Revenue Dept. to Take 5 Percent of III-Gotten Earnings

NO WRITER ATTRIBUTED

BOSTON--Massachusetts revenue officials, ever on the watch for a new tax source, are planning to expand their efforts at tapping the ill-gotten gains of drug dealers by levying the state sales tax on their illegal transactions.

"There is obviously a lot of money in drug dealing and our charge is to tax income, however that income is earned," Revenue Commissioner Stephen Kidder said yesterday. "And that is what we intend to do."

Massachusetts' multi-state effort to snare delinquent taxes owed the Commonwealth netted a record $526 million in fiscal 1989. Of that, about $600,000 was collected from $2.1 million in income tax assessments on criminal profits.

The unreported income of prostitutes, bookies and drug dealers was targeted by Massachusetts for the first time in 1988. This year, beginning in the fall, the Commonwealth plans to go after the unreported sales of illegal drugs as well.

The Commonwealth plans to levy the state's 5 percent sales tax, plus 18 percent annual interest charges and other penalties on these drug sales as detailed in the dealers' own records seized by law enforcement officials.

"These people do keep very, very good records, albeit oftentimes in code," said Betsy Houghteling, revenue department spokesperson. "We'll get them, we'll go through them and really perform a regular audit on these people and [levy the taxes]...on what the records indicate."

The revenue officials plan to attack the drug dealers matter-of-factly. If a dealer's records show he sold $100,000 worth of drugs, "he should have been charging a 5 percent sales tax. He should have gotten $105,000 from the [sales] and then turned that $5000 over to the state," Houghteling said.

"If he didn't, then we just give him a bill for the $5000, plus any interest and penalties," she said.

"There is no exemption in the [state] statue for illegal income, for illegal goods. It doesn't say anything about if it is illegal you don't have to collect a tax on it."
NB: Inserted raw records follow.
/-- Value and flag of a gallery node at an update. Flags are those of the inputs that a node is derived from (R203): the current references take those of
all inputs of the law. -/
def galNode (now : Nat) (r : Nat → Bool) (x : SwingIn) (l : Law) (p : Polder) (id : Nat) : Int × Nat :=
  let q := fun (v : Int) => codeQ28 v
  let fin := flagsOf p now [0, 1, 2, 3, 4, 5]
  let fu := flagsOf p now [6, 7, 8]
  let fdc := flagsOf p now [9, 10]
  let fv := flagsOf p now [3, 4, 5]
  let reg := fun (o : Nat) => (rd p o).toInt
  let dec := fun (k : Nat) => decidedView p now k
  let v := fun (k : Nat) => (dec k).view
  let cor := fun (k : Nat) => l.lrnPh.getD k (0, 0)
  let bad := max (cor 0).2 (max (cor 1).2 (cor 2).2)
  let fref := max (max fin fu) bad
  let word := fun (n : Nat) (w : Word) => (lifted n w).toInt
  let fm := fun (w : Word) => if bitOf w 4 then 3 else if bitOf w 2 then 2 else if bitOf w 3 then 1 else 0
  let slope := fun (k : Nat) => match (dec k).slope with
    | some s => openDiv r 42 s 1000000
    | none => 0
  if id < 0x10 then
    ([(q l.pf, fin), (q l.qf, fin), (q l.p, fin), (q l.q, fin), (q p.swg.w, 0), (q l.wg, fu), (((p.swg.acc.toNat / 4294967296 : Nat) : Int), 0),
      (q p.swg.e, 0), (q l.ed, fin), (q l.vcD, fv), (q l.vcQ, fv), (q l.ioD, fin), (q l.ioQ, fin), (q l.iD, fref), (q l.iQ, fref),
      (q (magI l.iD l.iQ + magI l.i2D l.i2Q), fref)]).getD id (0, 0)
  else if id < 0x20 then
    ([(q l.i2D, fref), (q l.i2Q, fref), (q l.vrD, max fin bad), (q l.vrQ, max fin bad), (q l.lrnD, bad), (q l.lrnQ, bad), (q (l.fa / fnomHz p), 0),
      (q p.swg.anchorW, 0), ((vget p.swg.meas 8 0).toInt, 0), (q p.swg.vr, fu), (q x.u1, fu), (q x.u2, fu), (q (p.swg.vdp + p.swg.vdn), fdc),
      (q l.pg, fdc), (reg A.SWG_ROCOF, fu), (word 7 (rd p A.SWG_STAT), 0)]).getD (id - 0x10) (0, 0)
  else if id < 0x23 then (q (dec (id - 0x20)).ref, fref)
  else if id < 0x26 then (q (dec (id - 0x23)).cur, (dec (id - 0x23)).flag)
  else if id < 0x29 then (q (dec (id - 0x26)).err, max fref (dec (id - 0x26)).flag)
  else if id < 0x2C then (q (v (id - 0x29)).vleg, (v (id - 0x29)).flagV)
  else if id < 0x30 then
    ([(q (v 0).vcm, (v 0).flagV), (q (v 0).vhUp, (v 0).flagDc), (q (v 0).vhLo, (v 0).flagDc), (word 12 (v 0).stat, 0)]).getD (id - 0x2C) (0, 0)
  else if id < 0x33 then (q (dec (id - 0x30)).h, max (v (id - 0x30)).flagV (v (id - 0x30)).flagDc)
  else if id < 0x36 then (q (slope (id - 0x33)), max fref (dec (id - 0x33)).flag)
  else if id < 0x39 then ((v (id - 0x36)).trim.toInt, 0)
  else if id < 0x3C then (intNode (v (id - 0x39)).fswm.toInt, 0)
  else if id < 0x40 then
    ([((v 0).v0.toInt, (v 0).flagDc), ((v 0).vnp.toInt, (v 0).flagDc), (word 16 (rd p A.MOD_SW), 0), (word 9 (rd p A.MOD_STAT), 0)]).getD (id - 0x3C) (0, 0)
  else if id < 0x4F then (q (puIn p x (id - 0x40)), flagC p now (id - 0x40))
  else if id = 0x4F then (reg A.PCT_REGIME, 0)
  else if id < 0x53 then (q (epsAt p r x l (p.swg.acc.toNat / 4294967296) (id - 0x50)), max fin bad)
  else if id < 0x56 then (q (cor (id - 0x53)).1, (cor (id - 0x53)).2)
  else if id = 0x56 then (q p.lrn.wl, 0)
  else if id = 0x57 then (word 6 (rd p A.LRN_STAT), 0)
  else if id < 0x60 then (0, 0)
  else if id < 0x70 then (q (sensePu p r ((id - 0x60) / 4) (id % 4)), 0)
  else if id < 0x7C then
    let n := (id - 0x70) / 3
    (match (id - 0x70) % 3 with
      | 0 => intNode ((bitsOf (rd p (A.GLK_MON n)) 31 24 * 100 : Nat) : Int)
      | 1 => intNode (bootMv p n : Nat)
      | _ => intNode (((bitsOf (rd p (A.GLK_TEMP n)) 7 0 : Nat) - 55) * 10), 0)
  else if id < 0x80 then (highHalf (fget p (F.GLK_STAT_FAULT (id - 0x7C))), 0)
  else if id < 0x8F then
    let k := id - 0x80
    (signed 16 (fget p (F.AFE_RAW_CODE k)) * 65536, fget p (F.AFE_RAW_FLAG k))
  else if id = 0x8F then (highHalf (fget p F.AFE_CMP_STAT_OUT), 0)
  else if id = 0x90 then (word 14 (rd p A.DIK_TRIPSRC), 0)
  else if id = 0x91 then (highHalf (rdN p A.FIO_DI), 0)
  else if id = 0x92 then (highHalf (rdN p A.FIO_DOSTAT), 0)
  else if id = 0x93 then (word 9 (spbStatWord p), 0)
  else if id < 0xC0 then (0, 0)
  else
    let k := id - 0xC0
    let w := (vget p.flt.block k 0).toInt
    (if meterInt k then intNode w else w, fm (vget p.flt.block 62 0))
Internal Revenue Service (IRS) spokesperson Johnell Hunter said it wasn't the IRS's policy to comment on the tax enforcement efforts of the individual states. "That's their business," she said. "But I know that we feel here at the IRS that to get the drug dealers where it really hurts, is to take the money away from them."
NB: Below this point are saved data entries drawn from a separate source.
/-- The instant, polder, opcode and command of a row that is a command to a polder. -/
def polderCommand : Instr → Option (Nat × PolderId × Nat × Cmd)
  | .setBases t p c => some (t, p, Op.setBases, c)
  | .setInertia t p c => some (t, p, Op.setInertia, c)
  | .setDroops t p c => some (t, p, Op.setDroops, c)
  | .setVoltageLaw t p c => some (t, p, Op.setVoltageLaw, c)
  | .setLimits t p c => some (t, p, Op.setLimits, c)
  | .setAnchor t p c => some (t, p, Op.setAnchor, c)
  | .setPoints t p c => some (t, p, Op.setPoints, c)
  | .getSwing t p c => some (t, p, Op.getSwing, c)
  | .requestRegime t p c => some (t, p, Op.requestRegime, c)
  | .breaker t p c => some (t, p, Op.breaker, c)
  | .setStartSync t p c => some (t, p, Op.setStartSync, c)
  | .setRide t p c => some (t, p, Op.setRide, c)
  | .setEnvelope t p c => some (t, p, Op.setEnvelope, c)
  | .getRegime t p c => some (t, p, Op.getRegime, c)
  | .setEmbankment t p c => some (t, p, Op.setEmbankment, c)
  | .setBand t p c => some (t, p, Op.setBand, c)
  | .setPrediction t p c => some (t, p, Op.setPrediction, c)
  | .setNpBalance t p c => some (t, p, Op.setNpBalance, c)
  | .getEmbankment t p c => some (t, p, Op.getEmbankment, c)
  | .setModulator t p c => some (t, p, Op.setModulator, c)
  | .setBootstrap t p c => some (t, p, Op.setBootstrap, c)
  | .setPulseShape t p c => some (t, p, Op.setPulseShape, c)
  | .setCarrier t p c => some (t, p, Op.setCarrier, c)
  | .getModulator t p c => some (t, p, Op.getModulator, c)
  | .setLearner t p c => some (t, p, Op.setLearner, c)
  | .learnerStore t p c => some (t, p, Op.learnerStore, c)
  | .getLearner t p c => some (t, p, Op.getLearner, c)
  | .setGallery t p c => some (t, p, Op.setGallery, c)
  | .galleryControl t p c => some (t, p, Op.galleryControl, c)
  | .readGallery t p c => some (t, p, Op.readGallery, c)
  | .setAcquisition t p c => some (t, p, Op.setAcquisition, c)
  | .setComparator t p c => some (t, p, Op.setComparator, c)
  | .runInputTest t p c => some (t, p, Op.runInputTest, c)
  | .getAcquisition t p c => some (t, p, Op.getAcquisition, c)
  | .setFilters t p c => some (t, p, Op.setFilters, c)
  | .getMetering t p c => some (t, p, Op.getMetering, c)
  | .setCapture t p c => some (t, p, Op.setCapture, c)
  | .captureControl t p c => some (t, p, Op.captureControl, c)
  | .readCapture t p c => some (t, p, Op.readCapture, c)
  | .sluiceOpen t p c => some (t, p, Op.sluiceOpen, c)
  | .sluiceStage t p c => some (t, p, Op.sluiceStage, c)
  | .sluiceCommit t p c => some (t, p, Op.sluiceCommit, c)
  | .sluiceAbort t p c => some (t, p, Op.sluiceAbort, c)
  | .getSluice t p c => some (t, p, Op.getSluice, c)
  | .setStair t p c => some (t, p, Op.setStair, c)
  | .getStairs t p c => some (t, p, Op.getStairs, c)
  | .setDike t p c => some (t, p, Op.setDike, c)
  | .setL1 t p c => some (t, p, Op.setL1, c)
  | .clearTrips t p c => some (t, p, Op.clearTrips, c)
  | .trip t p c => some (t, p, Op.trip, c)
  | .getDike t p c => some (t, p, Op.getDike, c)
  | .setGateLink t p c => some (t, p, Op.setGateLink, c)
  | .gateLinkControl t p c => some (t, p, Op.gateLinkControl, c)
  | .runSelfTest t p c => some (t, p, Op.runSelfTest, c)
  | .getGateLinks t p c => some (t, p, Op.getGateLinks, c)
  | .setFieldInputs t p c => some (t, p, Op.setFieldInputs, c)
  | .setFieldOutputs t p c => some (t, p, Op.setFieldOutputs, c)
  | .setOutputs t p c => some (t, p, Op.setOutputs, c)
  | .getFieldIo t p c => some (t, p, Op.getFieldIo, c)
  | .getFieldEvents t p c => some (t, p, Op.getFieldEvents, c)
  | .clearFieldDiag t p c => some (t, p, Op.clearFieldDiag, c)
  | .setSafety t p c => some (t, p, Op.setSafety, c)
  | .confirmSafety t p c => some (t, p, Op.confirmSafety, c)
  | .safetyAck t p c => some (t, p, Op.safetyAck, c)
  | .getSafety t p c => some (t, p, Op.getSafety, c)
  | .setSafetyPassword t p c => some (t, p, Op.setSafetyPassword, c)
  | .readSafetyLog t p c => some (t, p, Op.readSafetyLog, c)
  | .setClock t p c => some (t, p, Op.setClock, c)
  | .getClock t p c => some (t, p, Op.getClock, c)
  | .setTimeSources t p c => some (t, p, Op.setTimeSources, c)
  | .getTime t p c => some (t, p, Op.getTime, c)
  | .setPps t p c => some (t, p, Op.setPps, c)
  | .setTime t p c => some (t, p, Op.setTime, c)
  | .getNv t p c => some (t, p, Op.getNv, c)
  | .fwSlot t p c => some (t, p, Op.fwSlot, c)
  | .fwActivate t p c => some (t, p, Op.fwActivate, c)
  | .fwConfirm t p c => some (t, p, Op.fwConfirm, c)
  | .getFirmware t p c => some (t, p, Op.getFirmware, c)
  | .setPerformance t p c => some (t, p, Op.setPerformance, c)
  | .sleep t p c => some (t, p, Op.sleep, c)
  | .setLog t p c => some (t, p, Op.setLog, c)
  | .getEngines t p c => some (t, p, Op.getEngines, c)
  | .setMonitor t p c => some (t, p, Op.setMonitor, c)
  | _ => none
The courts have upheld similar efforts in limited cases by Virginia and Michigan to levy sales taxes on criminal activities, Kidder said.

Kidder said the revenue department intends to work with local and state police to go after unreported assets that drug agencies are unable to seize through direct links with drug money.

Whether those assets are immediately found is not imperative. Houghteling said that once the state levies its tax bill, it will have six years to collect. "So if three years from now [a dealer] buys a house on the Cape, that could be held to pay off his tax tab," she said.

The tax collectors aren't expecting to get a lot of voluntary compliance from their crackdown. Nor are they expecting dealers to start charging a 5 percent sales tax to their buyers.

"No, I probably think they would not start doing that," Kidder said. "I think what we would see as a result is just another weapon available to us and to law enforcement officials to use against drug dealers."